Data Generating Process
Data Generating Process
- The prices that we observe come from that theoretical construct
- When we see the prices and quantities moving, according to our theory, it is because the S and D lines are moving
- But we cannot see the S and D lines
- Our goal: use the observations we do see to infer what the theoretical model (data generating process) is
Data Generating Process
- Harder than it sounds. What inference about S and D can we draw from these observations?
Causality
- A DGP can be described by a series of equations describing where the data comes from:
\[ X = \gamma_0 + \gamma_1\varepsilon + \nu \]
\[ Y = \beta_0 + \beta_1X + \varepsilon \]
- This says ” \(X\) is caused by \(\varepsilon\) and \(\nu\), and \(Y\) is caused by \(X\) and \(\varepsilon\)” - an increase in \(X\) causally increases \(Y\) by \(\beta_1\)
- The goal of econometrics is to be able to estimate what \(\beta_1\) is accurately
Causality
- We can also represent this set of relationships as a graph, with arrows telling you what variables cause each other
Causality
- We do this because most of the relationships we’re interested in are causal - we want to know, if we could reach in and manipulate \(X\), would \(Y\) change as a result, and how much?
- Does the minimum wage reduce employment?
- Does quantitative easing avert recessions?

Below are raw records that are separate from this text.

-- ==== Sys2Proof/Machine/Queues.lean ====
section
/-! DEFINITION. The rows of queue pairs and event queues (09_host_attach_and_queues.md R334 to R357). -/

namespace Sys2Proof.Machine

/-! ### Doorbells -/

/-- A write of a QP doorbell register (R324, R330, R336, R358). -/
def State.doorbell (s : State) (k slot : Nat) (f : State → Nat → State) : State :=
  if s.fnState k = fsWedged then s
  else
    let s1 := s.bump C.QUE_DB_WRITES
    match (if s.fnState k = fsEnabled && s.serves (keyPort k) then s.qpAt k slot else none) with
    | some q => f s1 q
    | none => s1.bump C.QUE_DB_IGNORED

/-- SQ_PI_WRITE (R339). -/
def execSqPiWrite (h : HPort) (f : Func) (slot : Fin 7168) (v : W32) (s : State) : Host.Outcome State Fault Refusal :=
  hostWrites h.val s fun s => s.doorbell (ringKey h f) slot.val fun s q => (s.takePi q false v.toNat true).idxDue q

/-- RQ_PI_WRITE (R339). -/
def execRqPiWrite (h : HPort) (f : Func) (slot : Fin 7168) (v : W32) (s : State) : Host.Outcome State Fault Refusal :=
  hostWrites h.val s fun s => s.doorbell (ringKey h f) slot.val fun s q => (s.takePi q true v.toNat true).idxDue q

/-- CQ_CI_WRITE (R335, R336, R353). -/
def execCqCiWrite (h : HPort) (f : Func) (slot : Fin 7168) (v : W32) (s : State) : Host.Outcome State Fault Refusal :=
  hostWrites h.val s fun s => s.doorbell (ringKey h f) slot.val fun s q => (s.takeCqCi q v.toNat).idxDue q

/-- CQ_ARM_WRITE (R356). -/
def execCqArmWrite (h : HPort) (f : Func) (slot : Fin 7168) (arm : Bool) (s : State) : Host.Outcome State Fault Refusal :=
  hostWrites h.val s fun s => s.doorbell (ringKey h f) slot.val fun s q => if arm then s.modQp q fun x => { x with cqArm := true } else s

/-- A write of an event-queue doorbell register (R354, R358). -/
def State.eqDoorbell (s : State) (k vec : Nat) (f : State → State) : State :=
  if s.fnState k = fsWedged then s
  else
    let s1 := s.bump C.QUE_DB_WRITES
    if s.fnState k = fsEnabled && s.serves (keyPort k) && (s.eqAt k vec).valid then f s1 else s1.bump C.QUE_DB_IGNORED

/-- A new EQ_CI value (R354, R357). -/
def State.takeEqCi (s : State) (k vec v : Nat) : State :=
  let x := s.eqAt k vec
  if idxSub v x.ci ≥ 2 ^ 31 then s.bump C.QUE_DB_STALE
  else if idxSub v x.ci > idxSub x.pi x.ci then s.bump C.QUE_DB_IGNORED
  else
    let s1 := s.setEq k vec { x with ci := v }
    if x.dropped ≠ 0 && idxSub x.pi v < x.size then
      (s1.setEq k vec { x with ci := v, dropped := 0 }).eqWrite k vec evEqOverflow 0 x.dropped
    else s1

/-- EQ_CI_WRITE (R354). -/
def execEqCiWrite (h : HPort) (f : Func) (vec : Fin 2048) (v : W32) (s : State) : Host.Outcome State Fault Refusal :=
  hostWrites h.val s fun s =>
    let k := ringKey h f
    s.eqDoorbell k vec.val fun s => (s.takeEqCi k vec.val v.toNat).idxDue (2 ^ 18 + vkey k vec.val)

/-- EQ_ARM_WRITE (R356). -/
def execEqArmWrite (h : HPort) (f : Func) (vec : Fin 2048) (arm : Bool) (s : State) : Host.Outcome State Fault Refusal :=
  hostWrites h.val s fun s =>
    let k := ringKey h f
    s.eqDoorbell k vec.val fun s => if arm then (s.setEq k vec.val { s.eqAt k vec.val with armed := true }).eqKick k vec.val else s

/-! ### Doorbell records (R337, R338, R340) -/

/-- The QP's record may be read now: its function is served, and no record read of it is parked. -/
def State.recordReady (s : State) (q : Nat) : Bool :=
  let x := s.qp q
  x.valid && s.serves x.p.hport && s.fnState x.func = fsEnabled && !(s.parkedBy fun p => p.who = .record q)

/-- The indices of a record that has been read (R337, R339). -/
def State.takeRecord (s : State) (q : Nat) (bs : List Byte) : State :=
  let w := ofBytes bs
  (((s.takePi q false (field w 0 32) false).takePi q true (field w 32 32) false).takeCqCi q (field w 64 32)).idxDue q

/-- The request for the record of a QP: a line in the Shared state under CXL.cache where it is snooped, else a DMA read (R322, R338). -/
def State.recordRequest (s : State) (q pa : Nat) : State :=
  let x := s.qp q
  let req := ctxReq (s.ctx x.p.ctx) pa
  if x.snooped then (s.emit (.cxlShared req)).setQp q { x with snoopDue := false } else s.hostRead req 64

/-- Read the record of a QP; `data`: what the host answers (R338, R340, R366). -/
def State.readRecord (s : State) (q : Nat) (data : HostRead) : State :=
  let x := s.qp q
  let ctx := x.p.ctx
  match s.translate ctx x.p.record .read none (.record q) with
  | (.wait, s1) => s1
  | (.fault kind, s1) => s1.localFault (.record q) q ctx x.p.record .read kind none
  | (.hit pa _, s1) =>
    let s2 := (s1.recordRequest q pa).bump C.QUE_RECORD_READS
    match data with
    | none => (s2.dmaError x.func).qpError q qeRecordFault
    | some bs => if bs.length = 64 then s2.takeRecord q bs else s

/-- The QPs of a host port that are polled (R338), and those whose snooped line the device does not hold: it was created, or its line was
invalidated while a walk or a parked access held the request back (log 193). -/
def State.polled (s : State) (h : Nat) : List Nat :=
  (s.host.qps.filter fun kv =>
    kv.2.valid && kv.2.p.hport = h && (kv.2.p.dbMode = 1 || (kv.2.p.dbMode = 2 && (kv.2.fallback || kv.2.snoopDue))) &&
      s.recordReady kv.1).map Prod.fst

/-- The QP polled next, in round-robin order. -/
def State.nextPoll (s : State) (h : Nat) : Option Nat :=
  let l := s.polled h
  match l.find? fun q => q ≥ tget 0 s.host.pollLast h with
  | some q => some q
  | none => l.head?

/-- DOORBELL_RECORD_POLL (R338): the next POLL QP of the host port. -/
def execDoorbellRecordPoll (h : HPort) (data : HostRead) (s : State) : Host.Outcome State Fault Refusal :=
  engine s fun s =>
    match s.nextPoll h.val with
    | some q => ({ s with host := { s.host with pollLast := tput 0 s.host.pollLast h.val (q + 1) } } : State).readRecord q data
    | none => s

/-- SNOOP_INVALIDATE (R338): the line of a SNOOP QP's record is invalidated and read again. -/
def execSnoopInvalidate (q : QIdx) (data : HostRead) (s : State) : Host.Outcome State Fault Refusal :=
  hostWrites (s.qp q.val).p.hport s fun s =>
    let x := s.qp q.val
    if !x.valid || !x.snooped || x.snoopDue then s
    else
      let s1 := (s.setQp q.val { x with snoopDue := true }).bump C.QUE_SNOOP_INVAL
      if s1.recordReady q.val then s1.readRecord q.val data else s1

/-! ### Descriptors (R341 to R345) -/

/-- How many descriptors the next read takes: at most 8, up to the observed producer index, the ring's end and the page's. -/
def fetchRun (obs fetch size : Nat) : Nat := min (min 8 (idxSub obs fetch)) (min (size - fetch % size) (64 - fetch % size % 64))

/-- How many send descriptors the next read takes: the run ends at one that a launch has read already (08_scheduled_traffic.md R290). -/
def Qp.sqRun (x : Qp) : Nat := (x.sq.map fun d => idxSub d.x x.sqFetch).foldl min (fetchRun x.sqObs x.sqFetch x.sqSize)

/-- Send descriptors that R343 lets the QP fetch now. -/
def Qp.fetchRoom (x : Qp) : Nat := x.cqFree + 17 - (x.awaiting + x.sqIn.length)

/-- A ring of the QP may be fetched now. -/
def State.fetchReady (s : State) (q : Nat) (rq : Bool) : Bool :=
  let x := s.qp q
  s.qpRuns q && !x.error && !x.trgHeld &&
    if rq then !s.rqStopped q && x.prqHeld.isNone
    else !s.sqStopped q && !x.cqFull && !s.scheduledQp q

/-- `n` descriptors from ring index `i` on are read at an output address. -/
def State.fetchOut (s : State) (q : Nat) (rq : Bool) (n i pa : Nat) : State :=
  let (id, s1) := s.newDma
  let s2 := (s1.hostRead (ctxReq (s1.ctx (s.qp q).p.ctx) pa) (64 * n)).bump C.QUE_DESC_FETCHED 0 n
  let ins := (List.range n).map fun j => ({ x := idxAdd i j, dma := id } : Fetch)
  s2.modQp q fun y =>
    if rq then { y with rqIn := y.rqIn ++ ins, rqFetch := idxAdd i n } else ({ y with sqIn := y.sqIn ++ ins, sqFetch := idxAdd i n }).skipFetched y.sq.length

/-- DESCRIPTOR_FETCH (R341, R343, R344): one read of a run of descriptors, of kind fetch. -/
def execDescriptorFetch (q : QIdx) (rq : Bool) (s : State) : Host.Outcome State Fault Refusal :=
  engine s fun s =>
    let q := q.val
    let x := s.qp q
    let n := if rq then fetchRun x.rqObs x.rqFetch x.rqSize else min x.sqRun x.fetchRoom
    if n = 0 || !s.fetchReady q rq then s
    else
      let i := if rq then x.rqFetch else x.sqFetch
      if !s.npRoom x.p.hport (64 * (i % 64)) (64 * n) then s else
      let va := if rq then x.p.rqBase + 64 * (i % x.rqSize) else x.p.sqBase + 64 * (i % x.sqSize)
      let who := if rq then Access.rqFetch q else .sqFetch q
      match s.translate x.p.ctx va .fetch none who with
      | (.wait, s1) => s1
      | (.fault kind, s1) => s1.localFault who q x.p.ctx va .fetch kind none
      | (.hit pa _, s1) => s1.fetchOut q rq n i pa

/-- Mask of bits `lo` to `hi`. -/
def bits (lo hi : Nat) : Nat := 2 ^ (hi + 1) - 2 ^ lo

/-- Bits of the body of each SQ opcode that are not reserved (Tables 11.3, 12.1, 13.3, 14.2); none: the opcode is reserved. -/
def sqBody (op : Nat) : Option Nat :=
  if op = 0x00 then some 0
  else if op = 0x01 || op = 0x02 then some (bits 128 151 + bits 160 351)
  else if op = 0x03 then some (bits 128 159)
  else if op = 0x10 then some (bits 128 151 + bits 160 368 + bits 384 471)
  else if op = 0x20 || op = 0x21 || op = 0x23 || op = 0x24 then some (bits 128 147 + bits 192 255)
  else if op = 0x22 then some (bits 128 150 + bits 160 179 + bits 192 319)
  else if 0x30 ≤ op && op ≤ 0x34 then some (bits 128 157 + bits 160 415)
  else none

/-- Bits of the body of RECV (Table 12.1). -/
def rqBody : Nat := bits 128 152 + bits 160 407

/-- Reserved codes in fields of a descriptor: LEN 0 of WRITE and READ, MODE 3, DTYPE, ROP and FORM, and PHASE_GAP of a TIMED one
(R426, R484, R508; 01_architecture.md R46). -/
def reservedCode (d : Nat) : Bool :=
  let op := dOp d
  if op = 0x01 || op = 0x02 then field d 160 32 = 0
  else if op = 0x22 then field d 148 2 = 3
  else if 0x30 ≤ op && op ≤ 0x34 then field d 140 4 ≥ 8 || field d 144 4 ≥ 9 || field d 149 2 = 3 ||
    (field d 149 2 = 1 && (field d 384 32 < 2240 || 16000000 < field d 384 32))
  else false

/-- A send descriptor breaks R344. -/
def badSq (d : Nat) : Bool :=
  match sqBody (dOp d) with
  | none => true
  | some m => d &&& (2 ^ 512 - 1 - (m + bits 0 9 + bits 64 127)) ≠ 0 || reservedCode d

/-- A receive descriptor breaks R344. -/
def badRq (d : Nat) : Bool := dOp d ≠ 0x11 || d &&& (2 ^ 512 - 1 - (rqBody + bits 0 9 + bits 64 127)) ≠ 0

/-- Opcodes that a TRIG may release (R487, R507). -/
def targetOp (op : Nat) : Bool :=
  op = 0x00 || op = 0x01 || op = 0x02 || op = 0x10 || op = 0x20 || op = 0x21 || op = 0x24 || (0x30 ≤ op && op ≤ 0x34)

/-- The descriptor before SQ index `i` is a TRIG whose target has not arrived (R487). -/
def Qp.wantsTarget (x : Qp) (i : Nat) : Option SqDesc :=
  x.sq.find? fun d => idxAdd d.x 1 = i && dOp d.desc = 0x22 && d.slots = 1 && d.state = .fetched

/-- A descriptor of an adopted QP that carried an acknowledged RESERVE completes INDETERMINATE (15_pair_operation.md R556). -/
def State.indetDone (s : State) (q i : Nat) : State :=
  let x := s.qp q
  if x.indet.contains i then (s.setQp q { x with indet := x.indet.filter fun j => j ≠ i }).descDone q i csIndeterminate 0 else s

/-- A SEND that the EAGER_LIMIT of its fetch makes a rendezvous keeps that: FORCE_RNDV is set in the copy that the device holds (12_message_matching.md
R451, R477). -/
def State.latchSend (s : State) (d : Nat) : Nat :=
  if dOp d = 0x10 && field d 160 32 > s.rd R.MAT_CFG_EAGER_LIMIT then d ||| 2 ^ 368 else d

/-- A send descriptor of the ring has been fetched: it is taken, joined to its TRIG, or puts the QP in ERROR (R344, R487). -/
def State.sqArrive (s : State) (q i d : Nat) : State :=
  let x := s.qp q
  if x.error then s
  else if badSq d then s.qpError q qeDescBad
  else match x.wantsTarget i with
    | some t =>
      if !targetOp (dOp d) then s.qpError q qeDescBad
      else
        let pair := fun y : SqDesc => if y = t then { t with desc := t.desc + s.latchSend d * 2 ^ 512, slots := 2 } else y
        (s.setQp q { x with sq := x.sq.map pair }).indetDone q t.x
    | none =>
      let s1 := s.setQp q (x.insertSq { x := i, desc := s.latchSend d })
      if dOp d = 0x22 then s1 else s1.indetDone q i

/-- A receive descriptor of the ring has been fetched; RQ_CI passes it (Table 9.4). -/
def State.rqArrive (s : State) (q i d : Nat) : State :=
  let x := s.qp q
  if x.error then s
  else if badRq d then s.qpError q qeDescBad
  else s.setQp q { x with rqCi := idxAdd i 1, rq := x.rq ++ [(i, d)] }

/-- Take the descriptors of a run in order. -/
def State.arriveAll (s : State) (q : Nat) (rq : Bool) : List Fetch → List Byte → State
  | [], _ => s
  | f :: t, bs =>
    let d := ofBytes (bs.take 64)
    (if rq then s.rqArrive q f.x d else s.sqArrive q f.x d).arriveAll q rq t (bs.drop 64)

/-- In ERROR, descriptors that launches have read and that are complete wait no longer for a read that has failed (R336, R346). -/
def State.errorDrain (s : State) (q : Nat) : State := s.modQp q fun x => if x.error then x.drainSq x.sq else x

/-- DESCRIPTOR_ARRIVE (R344): the oldest read of the ring that is out returns; one of a function that is quiescing has no effect (R328). -/
def execDescriptorArrive (q : QIdx) (rq : Bool) (data : HostRead) (s : State) : Host.Outcome State Fault Refusal :=
  engine s fun s =>
    let q := q.val
    let x := s.qp q
    let out := if rq then x.rqIn else x.sqIn
    match out with
    | [] => s
    | f :: _ =>
      let run := out.takeWhile fun g => g.dma = f.dma
      let rest := out.drop run.length
      let s1 := s.setQp q (if rq then { x with rqIn := rest } else { x with sqIn := rest })
      match data with
      | none =>
        let s2 := s1.dmaError x.func
        if s.fnState x.func ≠ fsEnabled then s2 else (s2.qpError q qeFetchFault).errorDrain q
      | some bs =>
        if bs.length ≠ 64 * run.length then s
        else if s.fnState x.func ≠ fsEnabled then s1
        else (s1.arriveAll q rq run bs).errorDrain q

/-- COMPLETION_WRITE (R346 to R353): the next ready entry of the QP; none of a function that is quiescing (R328). -/
def execCompletionWrite (q : QIdx) (s : State) : Host.Outcome State Fault Refusal :=
  engine s fun s => if s.fnState (s.qp q.val).func = fsEnabled then (s.nextEntry q.val).poolEase else s

end Sys2Proof.Machine
end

- Does six-sigma improve business performance?
- Does getting an MBA make you a better manager?
Regressions
- In statistics, regression is the practice of line-fitting
- We want to use one variable to predict another
- Let’s say using \(X\) to predict \(Y\)
- We’d refer to \(X\) as the “independent variable”, and \(Y\) as the “dependent variable” (dependent on \(X\) that is)
- Regression is the idea that we should characterize the relationship between \(X\) and \(Y\) as a line, and use that line to predict \(Y\)
\(X\) and \(Y\)
- I have an \(X\) value of 2.5 and want to predict what \(Y\) will be. What can I do?
\(X\) and \(Y\)
- I can’t just say “just predict whatever values of \(Y\) we see for \(X = 2.5\), because there are multiple of those!
- Plus, what if we want to predict for a value we DON’T have any actual observations of, like \(X = 4.3\)?
Data is Granular
- If I try to fit every point, I’ll get a mess that won’t really tell me the relationship between \(X\) and \(Y\)
- So, we simplify the relationship into a shape: a line! The line smooths out those three points around 2.5 and fills in that gap around 4.3
Isn’t This Worse?
- By adding a line, we are necessarily simplifying our presentation of the data. We’re tossing out information!
- Our prediction of the data we have will be less accurate than if we just make predictions point-by-point
- However, we’ll do a better job predicting other data (avoiding “overfitting”)
- And, since a shape is something we can interpret, as opposed to a long list of predictions, which we can’t really, the line will do a better job of telling us about the true underlying relationship
The Line Does a Few Things:
- We can get a prediction of \(Y\) for a given value of \(X\) (If we follow \(X = 2.5\) up to our line we get \(Y = 7.6\))
- We see the relationship: the line slopes up, telling us that “more \(X\) means more \(Y\) too!”
Lines
- That line we get is the fit of our model
- A model “fit” means we’ve taken a shape (our line) and picked the one that best fits our data
- All forms of regression do this
- Ordinary least squares specifically uses a straight line as its shape
- The resulting line we get can also be written out as an actual line, i.e.
\[ Y = intercept + slope*X \]
Lines
- We can use that line as… a line!
- If we plug in a value of \(X\), we get a prediction for \(Y\)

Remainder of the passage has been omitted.